* _EXERCISE INSTRUCTIONS_
Copy the entries exactly, through the "s.onConn conn false hello.rx fun s cn =>" line.

[Collected data entries]
*** Block opens ***

/-- TCP_GIVEUP_EXPIRY (R482): GIVEUP has passed without an acknowledgement of outstanding data. -/
def execTcpGiveupExpiry (conn : Nat) (s : State) : Host.Outcome State Fault Refusal :=
  let cn := s.conn conn
  if cn.alive ∧ ¬ cn.rdma ∧ cn.unacked then done (s.close conn true) else .next s

/-! ### TLS (R57, R58) -/

/-- A handshake fails: an alert, closure, TLS_FAIL. -/
def State.tlsFail (s : State) (c : Nat) : State :=
  let p := portOf (s.conn c).link
  ((s.close c).send .tlsAlert c).raise R.PT_EVT_TLS_FAIL noP noP noP p

/-- A connection without TLS on a port that requires it is closed with a RST (R58). -/
def State.tlsRefuse (s : State) (c : Nat) : State :=
  let p := portOf (s.conn c).link
  (s.close c true).raise R.PT_EVT_TLS_FAIL noP noP noP p

/-- The first bytes of a connection are no ClientHello where the port requires TLS (R58). -/
def State.tlsLacks (s : State) (cn : Conn) : Bool := !cn.icDone && cn.tls == 0 && s.on R.PT_CFG_TLS_REQ (portOf cn.link)

/-- The entry of the PSK table with a ClientHello's identity (R431); none unwraps while the derivation of its wrap key is blocked
(R410, R430). -/
def State.pskOf (s : State) (identity : Nat) : Option Psk :=
  if s.boot.deriveBlocked then none
  else (s.per.psk.find? fun (_, k) => k.valid && k.identity == identity).map Prod.snd

/-- The cipher suite whose hash is the PSK's, where the client offers it: 0 AES-128 with SHA-256, 1 AES-256 with SHA-384 (R57, R431). -/
def Psk.suite (k : Psk) (h : Hello) : Option Nat :=
  if k.hash = 1 ∧ h.aes128 then some 0 else if k.hash = 2 ∧ h.aes256 then some 1 else none

/-- The group that a handshake uses: 0 none (psk_ke), 1 x25519, 2 secp384r1; none: no mode is left. With both modes offered it is
psk_dhe_ke, and with both groups x25519 (DESIGN CHOICE, notes/assumptions/71). -/
def State.tlsGroup (s : State) (port : Nat) (h : Hello) : Option Nat :=
  if h.pskDheKe && h.x25519 then some 1
  else if h.pskDheKe && h.p384 then some 2
  else if h.pskKe && !s.on R.PT_CFG_TLS_DHE_REQ port then some 0
  else none

/-- TLS_CLIENT_HELLO (R57): a PSK-only handshake starts. -/
def execTlsClientHello (conn : Nat) (hello : Framed Hello) (s : State) : Host.Outcome State Fault Refusal :=
  s.onConn conn false hello.rx fun s cn =>
    if cn.tls ≠ 0 ∨ cn.icDone then s
    else if ¬ hello.val.isTls then (if s.tlsLacks cn then s.tlsRefuse conn else s)
    else
      match (s.pskOf hello.val.identity).bind fun k => k.suite hello.val, s.tlsGroup (portOf cn.link) hello.val with
      | some suite, some group =>
        if hello.val.binderOk then
          let (r, s) := s.drawRandom
          (s.modConn conn fun x => { x with tls := 1, suite := suite, group := group }).send .tlsServerHello conn [suite, group] [r]
        else s.tlsFail conn
      | _, _ => s.tlsFail conn

/-- TLS_CLIENT_FINISHED (R57). -/
def execTlsClientFinished (conn : Nat) (ok : Framed Bool) (s : State) : Host.Outcome State Fault Refusal :=
  s.onConn conn false ok.rx fun s cn =>
    if cn.tls ≠ 1 then s else if ok.val then s.modConn conn fun x => { x with tls := 2 } else s.tlsFail conn

/-- TLS_KEY_UPDATE (R57): the traffic keys go on to their next generation. -/
def execTlsKeyUpdate (conn : Framed Nat) (s : State) : Host.Outcome State Fault Refusal :=
  s.onConn conn.val false conn.rx fun s cn => if cn.tls = 2 then s.modConn conn.val fun x => { x with tlsGen := x.tlsGen + 1 } else s

/-! ### PDUs (R56) -/

/-- A fatal transport error whose Fatal Error Status the manual does not give. -/
def State.fatalOpen (s : State) (c : Nat) : State :=
  let s := s.close c
  if (s.conn c).rdma then s else s.send .c2hTermReq c

/-- ICREQ (R56): answered with the values of Table 02-5; a second one is a PDU out of sequence, as R56 has it of other PDUs out of
place (DESIGN CHOICE, notes/assumptions/71). -/
def execIcreq (conn : Nat) (req : Framed IcReq) (s : State) : Host.Outcome State Fault Refusal :=
  s.onConn conn false req.rx fun s cn =>
    if cn.tls = 1 then s
    else if s.tlsLacks cn then s.tlsRefuse conn
    else if cn.icDone then s.fatal conn 0x02
    else if req.val.malformed ∨ req.val.pfv ≠ 0 ∨ 31 < req.val.hpda then s.fatalOpen conn
    else
      ((s.modConn conn fun x => { x with icDone := true, hdgst := req.val.hdgst, ddgst := req.val.ddgst, maxr2t := req.val.maxr2t }).send
        .icResp conn [0, 0, b2n req.val.hdgst, b2n req.val.ddgst, 65536]).tcpAcks conn

/-- H2CTERMREQ (R67). -/
def execH2ctermreq (conn : Framed Nat) (s : State) : Host.Outcome State Fault Refusal :=
  s.onConn conn.val false conn.rx fun s cn => if s.tlsLacks cn then s.tlsRefuse conn.val else s.close conn.val

/-! ### Capsules (R81 to R86) -/

/-- The management commands of Tables 03-3 and 03-8. -/
def mgmtOpcs : List Nat := [0x0D, 0x10, 0x11, 0x15, 0x84, 0xC1, 0xC2, 0xC6]

/-- The admin opcodes of Table 03-3. -/
def adminOpcs : List Nat := [0x02, 0x06, 0x08, 0x09, 0x0A, 0x0C, 0x18, 0x19, 0x1A, 0x80, 0x81, 0x82] ++ mgmtOpcs

/-- The opcodes that the discovery controller supports (R71). -/
def discOpcs : List Nat := [0x02, 0x06, 0x09, 0x0A, 0x0C, 0x18]

/-- The I/O opcodes of Table 03-6. -/
def ioOpcs : List Nat := [0x00, 0x01, 0x02, 0x08, 0x09, 0x0C, 0x79, 0x7A, 0x7D]

/-- The Fabrics commands of Table 03-3 by type: Property Set and Get, Connect, Authentication Send and Receive, Disconnect. -/
def fabricsTypes (q : Nat) : List Nat := if q < adminBase then [0x01, 0x05, 0x06, 0x08] else [0x00, 0x01, 0x04, 0x05, 0x06, 0x08]

/-- The queue's controller supports the command (R71, R98, R100). -/
def State.supported (s : State) (q : Nat) (e : Sqe) : Bool :=
  let k := s.ctrl (s.queue q).cntlid
  if e.opc = 0x7F then (fabricsTypes q).contains e.fctype
  else if q < adminBase then ioOpcs.contains e.opc
  else if k.disc then discOpcs.contains e.opc
  else adminOpcs.contains e.opc && (!mgmtOpcs.contains e.opc || (s.cfg k.slice).mgmt)

/-- Buffer that a capsule occupies until its data has moved: its 64 bytes and in-capsule data (R84). -/
def capsuleBytes (e : Sqe) : Nat := 64 + if e.sgl = .inCapsule then e.dlen else 0

/-- Capsule buffer of a port: 3,584 KiB for I/O and 512 KiB for admin capsules (R84), those of discovery connections among them (DESIGN
CHOICE, notes/assumptions/71). -/
def State.hrRoom (s : State) (port : Nat) (admin : Bool) (n : Nat) : Bool :=
  decide (s.hrBytes port admin + n ≤ (if admin then 512 else 3584) * 1024)

/-- A Connect capsule: CONNECT_ADMIN and CONNECT_IO carry it with its data. -/
def isConnect (e : Sqe) : Bool := e.opc == 0x7F && e.fctype == 0x01

/-- A parsed capsule takes its entry and joins its queue; an admin or Fabrics command is dispatched on parsing (R81, R86), and
`ord` keeps the order of parsing (R455). A command that the controller does not support fails with Invalid Command Opcode, and a
Connect, on a queue that is connected, with Command Sequence Error (R82). -/
def State.parse (s : State) (c e : Nat) (sqe : Sqe) : State :=
  let cn := s.conn c
  let q := cn.queue
  let now := decide (adminBase ≤ q) || sqe.opc == 0x7F
  let cm : Cmd :=
    { alive := true, queue := q, conn := c, cntlid := cn.cntlid, slice := cn.slice, epoch := (s.sl cn.slice).epoch, sqe := sqe,
      phase := if now then .dispatched else .waiting, tArr := s.clk.tb, tDisp := if now then s.clk.tb else 0,
      hb := capsuleBytes sqe, port := portOf cn.link, ord := if now then s.hop.nextOrd else 0 }
  let s := { s with cmds := s.cmds.set e cm, hop.nextOrd := if now then s.hop.nextOrd + 1 else s.hop.nextOrd }
  let s := if now then s else s.modQueue q fun x => { x with waiting := x.waiting ++ [e] }
  let s := s.bpUpdate
  if isConnect sqe then s.failCmd e 0x0C else if s.supported q sqe then s else s.failCmd e 0x01

/-- A CapsuleCmd that finds no entry or no buffer stays in the TCP receive stream, and a SEND gets an RNR NAK with a timer of 0.16 ms,
counted on its port (R63, R85). -/
def State.capsuleWaits (s : State) (c : Nat) : State :=
  if (s.conn c).rdma then (s.send .rnrNak c [160]).addF R.PT_BP_STS_RNR_COUNT 1 (portOf (s.conn c).link) else s

/-- A command-table entry and room in the capsule buffer are free for a capsule of a queue (R81, R84). -/
def State.capsuleFits (s : State) (c : Nat) (sqe : Sqe) : Bool :=
  s.hrRoom (portOf (s.conn c).link) (decide (adminBase ≤ (s.conn c).queue)) (capsuleBytes sqe) && (s.freeEntry (s.conn c).queue).isSome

*** Block closes ***

* _WRITTEN SOLUTION_
/-- TCP_GIVEUP_EXPIRY (R482): GIVEUP has passed without an acknowledgement of outstanding data. -/
def execTcpGiveupExpiry (conn : Nat) (s : State) : Host.Outcome State Fault Refusal :=
  let cn := s.conn conn
  if cn.alive ∧ ¬ cn.rdma ∧ cn.unacked then done (s.close conn true) else .next s

/-! ### TLS (R57, R58) -/

/-- A handshake fails: an alert, closure, TLS_FAIL. -/
def State.tlsFail (s : State) (c : Nat) : State :=
  let p := portOf (s.conn c).link
  ((s.close c).send .tlsAlert c).raise R.PT_EVT_TLS_FAIL noP noP noP p

/-- A connection without TLS on a port that requires it is closed with a RST (R58). -/
def State.tlsRefuse (s : State) (c : Nat) : State :=
  let p := portOf (s.conn c).link
  (s.close c true).raise R.PT_EVT_TLS_FAIL noP noP noP p

/-- The first bytes of a connection are no ClientHello where the port requires TLS (R58). -/
def State.tlsLacks (s : State) (cn : Conn) : Bool := !cn.icDone && cn.tls == 0 && s.on R.PT_CFG_TLS_REQ (portOf cn.link)

/-- The entry of the PSK table with a ClientHello's identity (R431); none unwraps while the derivation of its wrap key is blocked
(R410, R430). -/
def State.pskOf (s : State) (identity : Nat) : Option Psk :=
  if s.boot.deriveBlocked then none
  else (s.per.psk.find? fun (_, k) => k.valid && k.identity == identity).map Prod.snd

/-- The cipher suite whose hash is the PSK's, where the client offers it: 0 AES-128 with SHA-256, 1 AES-256 with SHA-384 (R57, R431). -/
def Psk.suite (k : Psk) (h : Hello) : Option Nat :=
  if k.hash = 1 ∧ h.aes128 then some 0 else if k.hash = 2 ∧ h.aes256 then some 1 else none

/-- The group that a handshake uses: 0 none (psk_ke), 1 x25519, 2 secp384r1; none: no mode is left. With both modes offered it is
psk_dhe_ke, and with both groups x25519 (DESIGN CHOICE, notes/assumptions/71). -/
def State.tlsGroup (s : State) (port : Nat) (h : Hello) : Option Nat :=
  if h.pskDheKe && h.x25519 then some 1
  else if h.pskDheKe && h.p384 then some 2
  else if h.pskKe && !s.on R.PT_CFG_TLS_DHE_REQ port then some 0
  else none

/-- TLS_CLIENT_HELLO (R57): a PSK-only handshake starts. -/
def execTlsClientHello (conn : Nat) (hello : Framed Hello) (s : State) : Host.Outcome State Fault Refusal :=
  s.onConn conn false hello.rx fun s cn =>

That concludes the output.